Exercise instructions :: Gather all lines from the material that contain the word "winClose".

####

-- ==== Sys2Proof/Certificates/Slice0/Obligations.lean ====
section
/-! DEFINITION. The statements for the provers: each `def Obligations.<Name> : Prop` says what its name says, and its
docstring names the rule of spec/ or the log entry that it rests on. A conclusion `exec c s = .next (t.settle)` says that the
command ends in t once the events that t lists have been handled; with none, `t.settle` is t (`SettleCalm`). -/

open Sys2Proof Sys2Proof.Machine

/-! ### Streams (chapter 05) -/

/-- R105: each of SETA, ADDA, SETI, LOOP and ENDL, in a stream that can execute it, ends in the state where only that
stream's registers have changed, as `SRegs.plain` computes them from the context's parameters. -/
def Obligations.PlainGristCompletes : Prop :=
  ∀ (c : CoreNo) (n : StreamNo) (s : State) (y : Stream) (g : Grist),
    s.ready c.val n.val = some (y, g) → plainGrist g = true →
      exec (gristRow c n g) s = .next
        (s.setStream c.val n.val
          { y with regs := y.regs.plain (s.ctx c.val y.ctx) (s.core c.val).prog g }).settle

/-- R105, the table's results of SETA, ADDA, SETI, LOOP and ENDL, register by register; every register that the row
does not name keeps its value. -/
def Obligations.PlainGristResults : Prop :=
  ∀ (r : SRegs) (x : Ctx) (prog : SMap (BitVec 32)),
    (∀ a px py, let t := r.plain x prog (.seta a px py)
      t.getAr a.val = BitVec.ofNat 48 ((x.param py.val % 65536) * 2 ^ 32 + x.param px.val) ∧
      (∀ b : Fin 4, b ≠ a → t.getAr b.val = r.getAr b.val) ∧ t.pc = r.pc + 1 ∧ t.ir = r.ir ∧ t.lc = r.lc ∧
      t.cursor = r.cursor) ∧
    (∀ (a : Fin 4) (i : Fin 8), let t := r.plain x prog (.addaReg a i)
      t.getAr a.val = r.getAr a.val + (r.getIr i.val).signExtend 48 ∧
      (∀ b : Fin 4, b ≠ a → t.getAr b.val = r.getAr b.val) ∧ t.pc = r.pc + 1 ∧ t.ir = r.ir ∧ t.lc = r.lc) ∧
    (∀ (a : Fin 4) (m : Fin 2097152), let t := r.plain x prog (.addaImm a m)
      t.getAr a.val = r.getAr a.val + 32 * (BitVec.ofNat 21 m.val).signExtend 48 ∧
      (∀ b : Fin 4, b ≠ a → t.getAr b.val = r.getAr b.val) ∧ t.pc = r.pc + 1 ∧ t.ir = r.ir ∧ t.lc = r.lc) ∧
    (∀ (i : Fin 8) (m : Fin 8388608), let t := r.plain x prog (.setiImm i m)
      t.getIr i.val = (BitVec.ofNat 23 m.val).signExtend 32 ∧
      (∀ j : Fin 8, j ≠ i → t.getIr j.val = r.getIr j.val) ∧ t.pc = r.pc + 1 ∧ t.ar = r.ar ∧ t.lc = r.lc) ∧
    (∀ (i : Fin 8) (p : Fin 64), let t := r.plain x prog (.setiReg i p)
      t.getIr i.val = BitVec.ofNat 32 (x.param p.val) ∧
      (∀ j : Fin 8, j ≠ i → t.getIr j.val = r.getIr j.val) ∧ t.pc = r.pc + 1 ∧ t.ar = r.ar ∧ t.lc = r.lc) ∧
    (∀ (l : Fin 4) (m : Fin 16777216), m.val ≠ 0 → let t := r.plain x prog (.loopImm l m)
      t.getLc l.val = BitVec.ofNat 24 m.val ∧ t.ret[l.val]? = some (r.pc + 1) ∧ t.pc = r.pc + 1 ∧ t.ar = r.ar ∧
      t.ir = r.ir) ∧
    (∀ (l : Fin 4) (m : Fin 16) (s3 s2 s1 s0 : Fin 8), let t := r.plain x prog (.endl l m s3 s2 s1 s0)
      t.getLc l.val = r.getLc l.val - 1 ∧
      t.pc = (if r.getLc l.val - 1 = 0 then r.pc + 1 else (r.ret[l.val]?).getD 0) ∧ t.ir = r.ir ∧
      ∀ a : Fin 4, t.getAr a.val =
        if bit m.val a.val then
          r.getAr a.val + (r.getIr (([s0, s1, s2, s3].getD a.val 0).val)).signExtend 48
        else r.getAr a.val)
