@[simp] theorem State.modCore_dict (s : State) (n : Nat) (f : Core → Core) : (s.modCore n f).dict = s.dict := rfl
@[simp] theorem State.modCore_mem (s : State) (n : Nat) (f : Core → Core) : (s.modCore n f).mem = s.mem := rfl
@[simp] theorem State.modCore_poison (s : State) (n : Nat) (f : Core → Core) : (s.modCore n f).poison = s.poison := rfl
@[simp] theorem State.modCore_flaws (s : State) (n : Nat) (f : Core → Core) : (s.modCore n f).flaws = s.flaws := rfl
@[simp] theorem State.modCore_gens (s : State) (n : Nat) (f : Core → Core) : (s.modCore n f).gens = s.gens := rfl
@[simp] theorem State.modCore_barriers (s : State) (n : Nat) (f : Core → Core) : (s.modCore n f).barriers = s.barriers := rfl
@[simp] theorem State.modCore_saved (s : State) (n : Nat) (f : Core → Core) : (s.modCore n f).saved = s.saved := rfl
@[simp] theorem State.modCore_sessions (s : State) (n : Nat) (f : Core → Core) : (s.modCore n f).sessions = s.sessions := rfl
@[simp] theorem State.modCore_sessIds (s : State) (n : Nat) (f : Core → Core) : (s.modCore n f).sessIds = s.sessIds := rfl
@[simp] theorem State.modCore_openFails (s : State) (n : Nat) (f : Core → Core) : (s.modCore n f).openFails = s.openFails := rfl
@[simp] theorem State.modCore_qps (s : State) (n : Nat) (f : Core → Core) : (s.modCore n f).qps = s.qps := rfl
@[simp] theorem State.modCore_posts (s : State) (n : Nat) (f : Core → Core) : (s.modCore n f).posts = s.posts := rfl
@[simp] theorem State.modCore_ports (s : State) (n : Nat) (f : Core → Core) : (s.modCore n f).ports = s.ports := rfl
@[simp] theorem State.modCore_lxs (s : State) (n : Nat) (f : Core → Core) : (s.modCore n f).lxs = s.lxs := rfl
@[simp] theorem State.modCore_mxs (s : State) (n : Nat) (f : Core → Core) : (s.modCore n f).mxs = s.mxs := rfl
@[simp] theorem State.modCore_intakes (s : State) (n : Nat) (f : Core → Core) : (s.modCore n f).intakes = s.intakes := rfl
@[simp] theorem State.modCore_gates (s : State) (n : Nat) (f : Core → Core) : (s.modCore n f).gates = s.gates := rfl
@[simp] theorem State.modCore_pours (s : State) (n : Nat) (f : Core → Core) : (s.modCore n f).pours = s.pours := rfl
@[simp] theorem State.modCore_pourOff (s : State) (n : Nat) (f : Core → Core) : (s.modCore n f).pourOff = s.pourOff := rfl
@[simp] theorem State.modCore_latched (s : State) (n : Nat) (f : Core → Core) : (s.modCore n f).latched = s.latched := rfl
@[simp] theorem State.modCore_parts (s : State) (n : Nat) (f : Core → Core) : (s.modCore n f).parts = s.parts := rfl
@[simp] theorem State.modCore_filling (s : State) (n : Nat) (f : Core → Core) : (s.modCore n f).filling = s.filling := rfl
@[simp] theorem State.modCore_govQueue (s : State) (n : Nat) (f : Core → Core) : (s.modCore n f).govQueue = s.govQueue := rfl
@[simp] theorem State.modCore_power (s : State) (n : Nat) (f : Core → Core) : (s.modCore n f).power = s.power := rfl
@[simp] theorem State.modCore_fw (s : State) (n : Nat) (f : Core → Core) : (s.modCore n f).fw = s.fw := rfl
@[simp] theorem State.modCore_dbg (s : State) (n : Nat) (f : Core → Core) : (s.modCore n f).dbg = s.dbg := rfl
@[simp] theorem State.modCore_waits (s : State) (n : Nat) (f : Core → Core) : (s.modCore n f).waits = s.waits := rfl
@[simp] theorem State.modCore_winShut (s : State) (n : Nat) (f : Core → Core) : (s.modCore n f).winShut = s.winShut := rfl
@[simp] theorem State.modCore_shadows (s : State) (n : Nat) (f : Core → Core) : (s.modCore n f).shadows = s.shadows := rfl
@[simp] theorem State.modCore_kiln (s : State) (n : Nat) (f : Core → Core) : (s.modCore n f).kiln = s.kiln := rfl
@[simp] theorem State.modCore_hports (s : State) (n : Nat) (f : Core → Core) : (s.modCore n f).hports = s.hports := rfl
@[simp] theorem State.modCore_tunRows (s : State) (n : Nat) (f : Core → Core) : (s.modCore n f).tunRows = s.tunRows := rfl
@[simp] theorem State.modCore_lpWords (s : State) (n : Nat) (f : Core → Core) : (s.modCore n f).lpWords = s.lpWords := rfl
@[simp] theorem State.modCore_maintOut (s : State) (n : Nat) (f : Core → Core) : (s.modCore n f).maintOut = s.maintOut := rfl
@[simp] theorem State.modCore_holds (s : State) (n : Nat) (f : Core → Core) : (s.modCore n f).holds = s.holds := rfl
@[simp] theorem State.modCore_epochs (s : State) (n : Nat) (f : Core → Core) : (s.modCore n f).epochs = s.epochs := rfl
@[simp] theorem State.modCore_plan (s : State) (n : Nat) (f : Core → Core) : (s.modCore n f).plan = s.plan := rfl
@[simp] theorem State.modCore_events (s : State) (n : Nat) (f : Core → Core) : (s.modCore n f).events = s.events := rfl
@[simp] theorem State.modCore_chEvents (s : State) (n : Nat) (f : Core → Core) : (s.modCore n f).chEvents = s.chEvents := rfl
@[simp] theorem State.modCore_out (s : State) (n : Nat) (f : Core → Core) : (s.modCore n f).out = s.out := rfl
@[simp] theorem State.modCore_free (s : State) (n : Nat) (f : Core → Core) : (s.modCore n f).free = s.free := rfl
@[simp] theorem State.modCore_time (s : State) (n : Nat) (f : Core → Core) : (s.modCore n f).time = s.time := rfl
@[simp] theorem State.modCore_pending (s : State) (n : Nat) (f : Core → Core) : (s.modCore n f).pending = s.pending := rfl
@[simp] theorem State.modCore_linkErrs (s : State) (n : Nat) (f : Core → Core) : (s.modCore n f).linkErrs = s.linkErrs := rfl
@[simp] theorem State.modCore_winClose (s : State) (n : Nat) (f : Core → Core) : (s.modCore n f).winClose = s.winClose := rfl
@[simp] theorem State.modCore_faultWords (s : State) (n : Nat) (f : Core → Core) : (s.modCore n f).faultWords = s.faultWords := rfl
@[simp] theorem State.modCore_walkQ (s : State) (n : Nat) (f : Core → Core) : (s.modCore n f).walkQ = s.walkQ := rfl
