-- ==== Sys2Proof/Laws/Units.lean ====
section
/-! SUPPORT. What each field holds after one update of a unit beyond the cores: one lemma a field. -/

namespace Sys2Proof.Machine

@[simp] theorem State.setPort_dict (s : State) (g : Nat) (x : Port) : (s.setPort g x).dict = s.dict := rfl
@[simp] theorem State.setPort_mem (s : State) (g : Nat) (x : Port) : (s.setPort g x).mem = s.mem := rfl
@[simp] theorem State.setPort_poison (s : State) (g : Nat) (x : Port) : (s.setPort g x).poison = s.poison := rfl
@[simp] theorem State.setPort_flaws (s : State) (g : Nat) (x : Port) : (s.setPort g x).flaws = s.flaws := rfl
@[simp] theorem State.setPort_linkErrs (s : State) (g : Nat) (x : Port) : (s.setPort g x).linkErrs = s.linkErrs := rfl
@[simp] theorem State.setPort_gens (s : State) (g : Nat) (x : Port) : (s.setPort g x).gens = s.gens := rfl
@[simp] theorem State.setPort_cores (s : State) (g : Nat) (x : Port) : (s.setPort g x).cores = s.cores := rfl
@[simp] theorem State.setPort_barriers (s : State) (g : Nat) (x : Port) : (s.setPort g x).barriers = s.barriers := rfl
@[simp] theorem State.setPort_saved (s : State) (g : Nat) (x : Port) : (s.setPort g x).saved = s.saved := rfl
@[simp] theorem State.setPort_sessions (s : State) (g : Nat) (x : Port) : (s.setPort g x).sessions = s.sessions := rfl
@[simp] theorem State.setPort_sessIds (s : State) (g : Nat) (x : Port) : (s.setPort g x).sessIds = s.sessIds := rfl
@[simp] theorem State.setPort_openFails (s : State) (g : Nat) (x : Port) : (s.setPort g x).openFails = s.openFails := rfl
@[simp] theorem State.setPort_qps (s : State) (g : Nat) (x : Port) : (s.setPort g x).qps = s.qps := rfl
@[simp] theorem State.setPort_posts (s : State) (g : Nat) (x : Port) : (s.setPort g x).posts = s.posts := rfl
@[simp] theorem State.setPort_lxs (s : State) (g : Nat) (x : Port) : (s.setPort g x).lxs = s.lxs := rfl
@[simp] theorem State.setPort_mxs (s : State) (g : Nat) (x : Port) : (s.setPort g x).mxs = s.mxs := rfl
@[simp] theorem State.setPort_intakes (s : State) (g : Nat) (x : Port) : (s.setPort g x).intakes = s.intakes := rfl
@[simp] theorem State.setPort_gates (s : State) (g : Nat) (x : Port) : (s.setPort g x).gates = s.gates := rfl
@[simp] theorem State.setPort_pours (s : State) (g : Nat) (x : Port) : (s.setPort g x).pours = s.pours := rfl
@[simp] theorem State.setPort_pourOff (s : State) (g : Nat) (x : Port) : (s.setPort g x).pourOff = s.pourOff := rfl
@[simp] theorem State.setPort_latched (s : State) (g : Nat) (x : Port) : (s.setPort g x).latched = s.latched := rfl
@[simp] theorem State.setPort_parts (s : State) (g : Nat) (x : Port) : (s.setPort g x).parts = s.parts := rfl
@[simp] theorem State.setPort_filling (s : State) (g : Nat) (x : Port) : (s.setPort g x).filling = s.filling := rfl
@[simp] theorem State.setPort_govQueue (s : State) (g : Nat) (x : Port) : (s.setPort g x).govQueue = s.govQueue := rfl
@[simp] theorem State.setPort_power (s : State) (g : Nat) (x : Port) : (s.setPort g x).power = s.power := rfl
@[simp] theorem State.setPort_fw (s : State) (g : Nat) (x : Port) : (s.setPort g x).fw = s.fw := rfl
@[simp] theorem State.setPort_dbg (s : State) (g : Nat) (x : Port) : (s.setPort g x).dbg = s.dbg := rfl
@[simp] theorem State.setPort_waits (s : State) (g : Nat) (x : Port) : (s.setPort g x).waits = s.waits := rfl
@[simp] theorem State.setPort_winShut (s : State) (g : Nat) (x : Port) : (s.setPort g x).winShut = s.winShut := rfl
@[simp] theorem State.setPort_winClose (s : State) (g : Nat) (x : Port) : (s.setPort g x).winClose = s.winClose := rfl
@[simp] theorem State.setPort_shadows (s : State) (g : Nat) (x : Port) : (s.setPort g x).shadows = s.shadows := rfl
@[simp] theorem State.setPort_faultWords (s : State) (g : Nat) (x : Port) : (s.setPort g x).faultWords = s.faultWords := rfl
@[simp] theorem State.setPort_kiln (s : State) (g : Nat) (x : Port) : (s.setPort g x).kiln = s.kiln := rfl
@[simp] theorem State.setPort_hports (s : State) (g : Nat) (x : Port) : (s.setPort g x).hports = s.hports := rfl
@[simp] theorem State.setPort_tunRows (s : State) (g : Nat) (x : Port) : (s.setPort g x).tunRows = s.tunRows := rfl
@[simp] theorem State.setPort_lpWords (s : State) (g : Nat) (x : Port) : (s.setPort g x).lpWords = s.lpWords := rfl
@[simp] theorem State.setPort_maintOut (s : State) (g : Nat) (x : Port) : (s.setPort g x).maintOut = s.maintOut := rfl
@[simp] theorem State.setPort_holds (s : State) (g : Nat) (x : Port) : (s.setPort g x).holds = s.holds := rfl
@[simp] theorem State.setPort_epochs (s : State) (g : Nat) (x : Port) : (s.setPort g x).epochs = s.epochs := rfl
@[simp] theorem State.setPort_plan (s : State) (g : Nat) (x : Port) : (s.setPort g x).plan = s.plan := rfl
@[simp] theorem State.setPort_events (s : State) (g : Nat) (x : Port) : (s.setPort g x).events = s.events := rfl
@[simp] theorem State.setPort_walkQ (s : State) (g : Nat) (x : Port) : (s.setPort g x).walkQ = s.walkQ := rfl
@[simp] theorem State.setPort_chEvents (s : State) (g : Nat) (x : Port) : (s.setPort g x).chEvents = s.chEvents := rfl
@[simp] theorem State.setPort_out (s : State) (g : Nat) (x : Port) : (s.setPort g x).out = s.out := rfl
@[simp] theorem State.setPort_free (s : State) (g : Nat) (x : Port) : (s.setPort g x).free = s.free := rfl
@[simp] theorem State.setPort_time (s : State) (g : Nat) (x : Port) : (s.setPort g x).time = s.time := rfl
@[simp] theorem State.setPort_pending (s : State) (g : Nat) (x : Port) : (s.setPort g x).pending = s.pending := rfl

####

Response to this task ::
@[simp] theorem State.modCore_winClose (s : State) (n : Nat) (f : Core → Core) : (s.modCore n f).winClose = s.winClose := rfl
@[simp] theorem State.setPort_winClose (s : State) (g : Nat) (x : Port) : (s.setPort g x).winClose = s.winClose := rfl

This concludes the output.